# Long haul return fee is now in place.



## Mole (Mar 9, 2017)

So when I drive if I drive I only do long hauls mostly airport rides. When I pick up the passenger I act surprised when I find out where they are going and I say they are supposed to tell me it’s a long ride. Most times they panic because they are late and are going to the airport so I say $20 cash or $20 gas and they have all paid up. I just tell them I lose money on long rides and can not afford to do them at $6 a gallon of gas. And I still get tips lol,


----------



## losiglow (Dec 4, 2018)

You're taking a chance getting reported doing that. All it takes is one pax to complain to Uber and you'll be in the crosshairs. 

It's fair. And justified. But Uber and Lyft will frown if they hear about it.


----------



## Mole (Mar 9, 2017)

losiglow said:


> You're taking a chance getting reported doing that. All it takes is one pax to complain to Uber and you'll be in the crosshairs.
> 
> It's fair. And justified. But Uber and Lyft will frown if they hear about it.

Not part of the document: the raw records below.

-- ==== Sys2Proof/Laws/FrameTrust.lean ====
section
/-! SUPPORT. What each function of Machine/Trust.lean may touch. -/

namespace Sys2Proof.Machine

theorem law_acknowledgeFallback (s : State) : Law 0x8201 s (acknowledgeFallback s) := by
  unfold acknowledgeFallback
  try dsimp only
  repeat' first
    | with_reducible apply Law.refl
    | ((with_reducible apply Law.step); (case k => with_reducible apply law_dropCond); (case m => rfl))
    | with_reducible apply Law.ite
    | with_reducible apply LawO.ite
    | with_reducible apply Law.ite_snd
    | with_reducible apply Law.ite_fst
    | with_reducible apply LawO.next
    | with_reducible apply Law.cond
    | with_reducible apply Law.foldl
    | with_reducible apply Law.foldl_fst
    | with_reducible apply Law.foldl_snd
    | with_reducible apply Law.foldl_third
    | (intro _ _; try dsimp only)
    | (split <;> try dsimp only)
    | ((with_reducible apply Law.put (T := 0x1)); (fail_if_success (case e => with_reducible rfl)); (case e => simp only [erase, Nat.testBit, Nat.reduceShiftRight, Nat.reduceAnd, Nat.reduceBNe, bne_self_eq_false, cond_true, cond_false]); (case hT => rfl); (case m => rfl))
    | ((with_reducible apply Law.of_snd); (assumption))

theorem law_activate (s : State) : Law 0x8022083f8 s (activate s) := by
  unfold activate
  try dsimp only
  repeat' first
    | with_reducible apply Law.refl
    | ((with_reducible apply Law.step); (case k => with_reducible apply law_journalAudit); (case m => rfl))
    | with_reducible apply Law.ite
    | with_reducible apply LawO.ite
    | with_reducible apply Law.ite_snd
    | with_reducible apply Law.ite_fst
    | with_reducible apply LawO.next
    | with_reducible apply Law.cond
    | with_reducible apply Law.foldl
    | with_reducible apply Law.foldl_fst
    | with_reducible apply Law.foldl_snd
    | with_reducible apply Law.foldl_third
    | (intro _ _; try dsimp only)
    | (split <;> try dsimp only)
    | ((with_reducible apply Law.put (T := 0x2000000)); (fail_if_success (case e => with_reducible rfl)); (case e => simp only [erase, Nat.testBit, Nat.reduceShiftRight, Nat.reduceAnd, Nat.reduceBNe, bne_self_eq_false, cond_true, cond_false]); (case hT => rfl); (case m => rfl))
    | ((with_reducible apply Law.of_snd); (assumption))

theorem law_updRequest (s : State) (i : Nat) (f : SealReq → SealReq) : Law 0x400000 s (updRequest s i f) := by
  unfold updRequest
  try dsimp only
  repeat' first
    | with_reducible apply Law.refl
    | with_reducible apply Law.ite
    | with_reducible apply LawO.ite
    | with_reducible apply Law.ite_snd
    | with_reducible apply Law.ite_fst
    | with_reducible apply LawO.next
    | with_reducible apply Law.cond
    | with_reducible apply Law.foldl
    | with_reducible apply Law.foldl_fst
    | with_reducible apply Law.foldl_snd
    | with_reducible apply Law.foldl_third
    | (intro _ _; try dsimp only)
    | (split <;> try dsimp only)
    | ((with_reducible apply Law.put (T := 0x400000)); (fail_if_success (case e => with_reducible rfl)); (case e => simp only [erase, Nat.testBit, Nat.reduceShiftRight, Nat.reduceAnd, Nat.reduceBNe, bne_self_eq_false, cond_true, cond_false]); (case hT => rfl); (case m => rfl))
    | ((with_reducible apply Law.of_snd); (assumption))

theorem law_beginSigning (s : State) (i : Nat) (attempt : Nat) (header : Bytes) : Law 0x40000400000 s (beginSigning s i attempt header) := by
  unfold beginSigning
  try dsimp only
  repeat' first
    | with_reducible apply Law.refl
    | ((with_reducible apply Law.step); (case k => with_reducible first | apply law_freshFree | apply law_updRequest); (case m => rfl))
    | ((with_reducible apply Law.step); (case k => (with_reducible apply Law.of_snd; (assumption); with_reducible apply law_freshFree)); (case m => rfl))
    | with_reducible apply Law.ite
    | with_reducible apply LawO.ite
    | with_reducible apply Law.ite_snd
    | with_reducible apply Law.ite_fst
    | with_reducible apply LawO.next
    | with_reducible apply Law.cond
    | with_reducible apply Law.foldl
    | with_reducible apply Law.foldl_fst
    | with_reducible apply Law.foldl_snd
    | with_reducible apply Law.foldl_third
    | (intro _ _; try dsimp only)
    | (split <;> try dsimp only)
    | ((with_reducible apply Law.of_snd); (assumption))

theorem law_putSlot (s : State) (n : Nat) (i : SlotInfo) : Law 0x800008338 s (putSlot s n i) := by
  unfold putSlot
  try dsimp only
  repeat' first
    | with_reducible apply Law.refl
    | ((with_reducible apply Law.step); (case k => with_reducible apply law_applyTarget); (case m => rfl))
    | with_reducible apply Law.ite
    | with_reducible apply LawO.ite
    | with_reducible apply Law.ite_snd
    | with_reducible apply Law.ite_fst
    | with_reducible apply LawO.next
    | with_reducible apply Law.cond
    | with_reducible apply Law.foldl
    | with_reducible apply Law.foldl_fst
    | with_reducible apply Law.foldl_snd
    | with_reducible apply Law.foldl_third
    | (intro _ _; try dsimp only)
    | (split <;> try dsimp only)
    | ((with_reducible apply Law.of_snd); (assumption))

theorem law_readImage (s : State) (n : Nat) : Law 0x208000083b8 s (readImage s n) := by
  unfold readImage
  try dsimp only
  repeat' first
    | with_reducible apply Law.refl
    | ((with_reducible apply Law.step); (case k => with_reducible apply law_readRun); (case m => rfl))
    | ((with_reducible apply Law.step); (case k => (with_reducible apply Law.of_snd; (assumption); with_reducible apply law_readRun)); (case m => rfl))
    | with_reducible apply Law.ite
    | with_reducible apply LawO.ite
    | with_reducible apply Law.ite_snd
    | with_reducible apply Law.ite_fst
    | with_reducible apply LawO.next
    | with_reducible apply Law.cond
    | with_reducible apply Law.foldl
    | with_reducible apply Law.foldl_fst
    | with_reducible apply Law.foldl_snd
    | with_reducible apply Law.foldl_third
    | (intro _ _; try dsimp only)
    | (split <;> try dsimp only)
    | ((with_reducible apply Law.of_snd); (assumption))

theorem law_blockWritten (s : State) (v : Bytes) : Law 0x208000083b8 s (blockWritten s v).2 := by
  unfold blockWritten
  try dsimp only
  repeat' first
    | with_reducible apply Law.refl
    | ((with_reducible apply Law.step); (case k => with_reducible first | apply law_putSlot | apply law_readImage); (case m => rfl))
    | with_reducible apply Law.ite
    | with_reducible apply LawO.ite
    | with_reducible apply Law.ite_snd
    | with_reducible apply Law.ite_fst
    | with_reducible apply LawO.next
    | with_reducible apply Law.cond
    | with_reducible apply Law.foldl
    | with_reducible apply Law.foldl_fst
    | with_reducible apply Law.foldl_snd
    | with_reducible apply Law.foldl_third
    | (intro _ _; try dsimp only)
    | (split <;> try dsimp only)
    | ((with_reducible apply Law.of_snd); (assumption))

theorem law_cancelUpdate (s : State) : Law 0x800008338 s (cancelUpdate s) := by
  unfold cancelUpdate
  try dsimp only
  repeat' first
    | with_reducible apply Law.refl
    | ((with_reducible apply Law.step); (case k => with_reducible apply law_putSlot); (case m => rfl))
    | with_reducible apply Law.ite
    | with_reducible apply LawO.ite
    | with_reducible apply Law.ite_snd
    | with_reducible apply Law.ite_fst
    | with_reducible apply LawO.next
    | with_reducible apply Law.cond
    | with_reducible apply Law.foldl
    | with_reducible apply Law.foldl_fst
    | with_reducible apply Law.foldl_snd
    | with_reducible apply Law.foldl_third
    | (intro _ _; try dsimp only)
    | (split <;> try dsimp only)
    | ((with_reducible apply Law.of_snd); (assumption))

theorem law_challenge (s : State) (who : Requester) (v : Bytes) : Law 0x400008 s (challenge s who v) := by
  unfold challenge
  try dsimp only
  repeat' first
    | with_reducible apply Law.refl
    | ((with_reducible apply Law.step); (case k => with_reducible apply law_setQueue); (case m => rfl))
    | with_reducible apply Law.ite
    | with_reducible apply LawO.ite
    | with_reducible apply Law.ite_snd
    | with_reducible apply Law.ite_fst
    | with_reducible apply LawO.next
    | with_reducible apply Law.cond
    | with_reducible apply Law.foldl
    | with_reducible apply Law.foldl_fst
    | with_reducible apply Law.foldl_snd
    | with_reducible apply Law.foldl_third
    | (intro _ _; try dsimp only)
    | (split <;> try dsimp only)
    | ((with_reducible apply Law.of_snd); (assumption))

theorem law_commitSeal (s : State) (i : Nat) : Law 0x801c083f9 s (commitSeal s i) := by
  unfold commitSeal
  try dsimp only
  repeat' first
    | with_reducible apply Law.refl
    | ((with_reducible apply Law.step); (case k => with_reducible first | apply law_journalOp | apply law_setN | apply law_addN | apply law_setQueue | apply law_writeNow | apply law_raise | apply law_dropCond); (case m => rfl))
    | with_reducible apply Law.ite
    | with_reducible apply LawO.ite
    | with_reducible apply Law.ite_snd
    | with_reducible apply Law.ite_fst
    | with_reducible apply LawO.next
    | with_reducible apply Law.cond
    | with_reducible apply Law.foldl
    | with_reducible apply Law.foldl_fst
    | with_reducible apply Law.foldl_snd
    | with_reducible apply Law.foldl_third
    | (intro _ _; try dsimp only)
    | (split <;> try dsimp only)
    | ((with_reducible apply Law.put' (T := 0x1800001)); (fail_if_success (case e => with_reducible rfl)); (case e => simp only [erase, Nat.testBit, Nat.reduceShiftRight, Nat.reduceAnd, Nat.reduceBNe, bne_self_eq_false, cond_true, cond_false]); (case hm => rfl); (case he => rfl); (case hs => rfl); (case hp => rfl); (case ha => rfl); (case hc => rfl); (case m => rfl))
    | ((with_reducible apply Law.of_snd); (assumption))

theorem law_commitHeld (s : State) : Law 0x801c083f9 s (commitHeld s) := by
  unfold commitHeld
  try dsimp only
  repeat' first
    | with_reducible apply Law.refl
    | ((with_reducible apply Law.step); (case k => with_reducible apply law_commitSeal); (case m => rfl))
    | with_reducible apply Law.ite
    | with_reducible apply LawO.ite
    | with_reducible apply Law.ite_snd
    | with_reducible apply Law.ite_fst
    | with_reducible apply LawO.next
    | with_reducible apply Law.cond
    | with_reducible apply Law.foldl
    | with_reducible apply Law.foldl_fst
    | with_reducible apply Law.foldl_snd
    | with_reducible apply Law.foldl_third
    | (intro _ _; try dsimp only)
    | (split <;> try dsimp only)
    | ((with_reducible apply Law.of_snd); (assumption))

theorem law_confirm (s : State) : Law 0x8012083f9 s (confirm s) := by
  have key : ∀ (s1 : State) (v : Nat) (b : Bytes), s1.kiln.counter = s.kiln.counter → Law 0x8012083f9 s s1 →
      Law 0x8012083f9 s (if s.kiln.counter < v then appendAudit { s1 with kiln := { s1.kiln with counter := v } } .device 9 v 0 0 b
        else s1) := by
    intro s1 v b hc h1
    split
    · rename_i hv
      refine Law.step ?_ (law_appendAudit _ _ _ _ _ _ _) rfl
      refine Law.putE (T := 0x1000000) h1 ?_ ?_ rfl
      · simp only [erase, Nat.testBit, Nat.reduceShiftRight, Nat.reduceAnd, Nat.reduceBNe, bne_self_eq_false, cond_true, cond_false]
      · exact ⟨id, id, id, id, Nat.le_refl _, by dsimp only; omega⟩
    · exact h1
  unfold confirm
  dsimp only
  refine Law.step ?_ (law_dropCond _ _) rfl
  with_reducible apply Law.put (T := 0x1)
  · with_reducible apply Law.ite
    · refine Law.step ?_ (law_putSlot _ _ _) rfl
      refine key _ _ _ ?_ ?_
      · rw [(law_journalAudit _ _ _ _ _ _).counter_eq rfl]
      · exact Law.step (Law.refl _ _) (law_journalAudit _ _ _ _ _ _) rfl
    · refine key _ _ _ ?_ ?_
      · rw [(law_journalAudit _ _ _ _ _ _).counter_eq rfl]
      · exact Law.step (Law.refl _ _) (law_journalAudit _ _ _ _ _ _) rfl
  · simp only [erase, Nat.testBit, Nat.reduceShiftRight, Nat.reduceAnd, Nat.reduceBNe, bne_self_eq_false, cond_true, cond_false]
  · rfl
  · rfl

theorem law_deliverStatement (s : State) (i : Nat) : Law 0x8014083b8 s (deliverStatement s i) := by
  unfold deliverStatement
  try dsimp only
  repeat' first
    | with_reducible apply Law.refl
    | ((with_reducible apply Law.step); (case k => with_reducible first | apply law_saveN | apply law_setN | apply law_setQueue); (case m => rfl))
    | with_reducible apply Law.ite
    | with_reducible apply LawO.ite
    | with_reducible apply Law.ite_snd
    | with_reducible apply Law.ite_fst
    | with_reducible apply LawO.next
    | with_reducible apply Law.cond
    | with_reducible apply Law.foldl
    | with_reducible apply Law.foldl_fst
    | with_reducible apply Law.foldl_snd
    | with_reducible apply Law.foldl_third
    | (intro _ _; try dsimp only)
    | (split <;> try dsimp only)
    | ((with_reducible apply Law.put' (T := 0x1000000)); (fail_if_success (case e => with_reducible rfl)); (case e => simp only [erase, Nat.testBit, Nat.reduceShiftRight, Nat.reduceAnd, Nat.reduceBNe, bne_self_eq_false, cond_true, cond_false]); (case hm => rfl); (case he => rfl); (case hs => rfl); (case hp => rfl); (case ha => rfl); (case hc => rfl); (case m => rfl))
    | ((with_reducible apply Law.of_snd); (assumption))
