theorem law_frameEnds (s : State) (p : Nat) (o : TripFrame ⊕ Frame) (sof : Nat) (delay : Nat) : Law 0x600000b8208 s (frameEnds s p o sof delay) := by
  unfold frameEnds
  try dsimp only
  repeat' first
    | with_reducible apply Law.refl
    | ((with_reducible apply Law.step); (case k => with_reducible first | apply law_transmissionFails | apply law_setN | apply law_frameDone); (case m => rfl))
    | with_reducible apply Law.ite
    | with_reducible apply LawO.ite
    | with_reducible apply Law.ite_snd
    | with_reducible apply Law.ite_fst
    | with_reducible apply LawO.next
    | with_reducible apply Law.cond
    | with_reducible apply Law.foldl
    | with_reducible apply Law.foldl_fst
    | with_reducible apply Law.foldl_snd
    | with_reducible apply Law.foldl_third
    | (intro _ _; try dsimp only)
    | (split <;> try dsimp only)
    | ((with_reducible apply Law.of_snd); (assumption))

theorem law_mailCancel (s : State) (k : Nat) : Law 0x10008 s (mailCancel s k) := by
  unfold mailCancel
  try dsimp only
  repeat' first
    | with_reducible apply Law.refl
    | ((with_reducible apply Law.step); (case k => with_reducible first | apply law_setN | apply law_withdraw); (case m => rfl))
    | with_reducible apply Law.ite
    | with_reducible apply LawO.ite
    | with_reducible apply Law.ite_snd
    | with_reducible apply Law.ite_fst
    | with_reducible apply LawO.next
    | with_reducible apply Law.cond
    | with_reducible apply Law.foldl
    | with_reducible apply Law.foldl_fst
    | with_reducible apply Law.foldl_snd
    | with_reducible apply Law.foldl_third
    | (intro _ _; try dsimp only)
    | (split <;> try dsimp only)
    | ((with_reducible apply Law.of_snd); (assumption))

theorem law_mailSend (s : State) (k : Nat) : Law 0x10008 s (mailSend s k) := by
  unfold mailSend
  try dsimp only
  repeat' first
    | with_reducible apply Law.refl
    | ((with_reducible apply Law.step); (case k => with_reducible first | apply law_setN | apply law_pushFrame); (case m => rfl))
    | with_reducible apply Law.ite
    | with_reducible apply LawO.ite
    | with_reducible apply Law.ite_snd
    | with_reducible apply Law.ite_fst
    | with_reducible apply LawO.next
    | with_reducible apply Law.cond
    | with_reducible apply Law.foldl
    | with_reducible apply Law.foldl_fst
    | with_reducible apply Law.foldl_snd
    | with_reducible apply Law.foldl_third
    | (intro _ _; try dsimp only)
    | (split <;> try dsimp only)
    | ((with_reducible apply Law.of_snd); (assumption))

end Sys2Proof.Machine
end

From what I have read in the past on Uber website I’m allowed to negotiate a return fee the customer is not forced to pay it and I’m not forced to do a long trip so it is just a business transaction. I’m sure some one stars can happen that might effect you.


----------



## losiglow (Dec 4, 2018)

I can't think of anything in the TOS that this violates. Although I'm not interested enough to look it over. So I suppose it's safe enough to keep up until someone complains. And while it might land you in hot water, it wouldn't likely be a violation that immediately deactivates you without a warning.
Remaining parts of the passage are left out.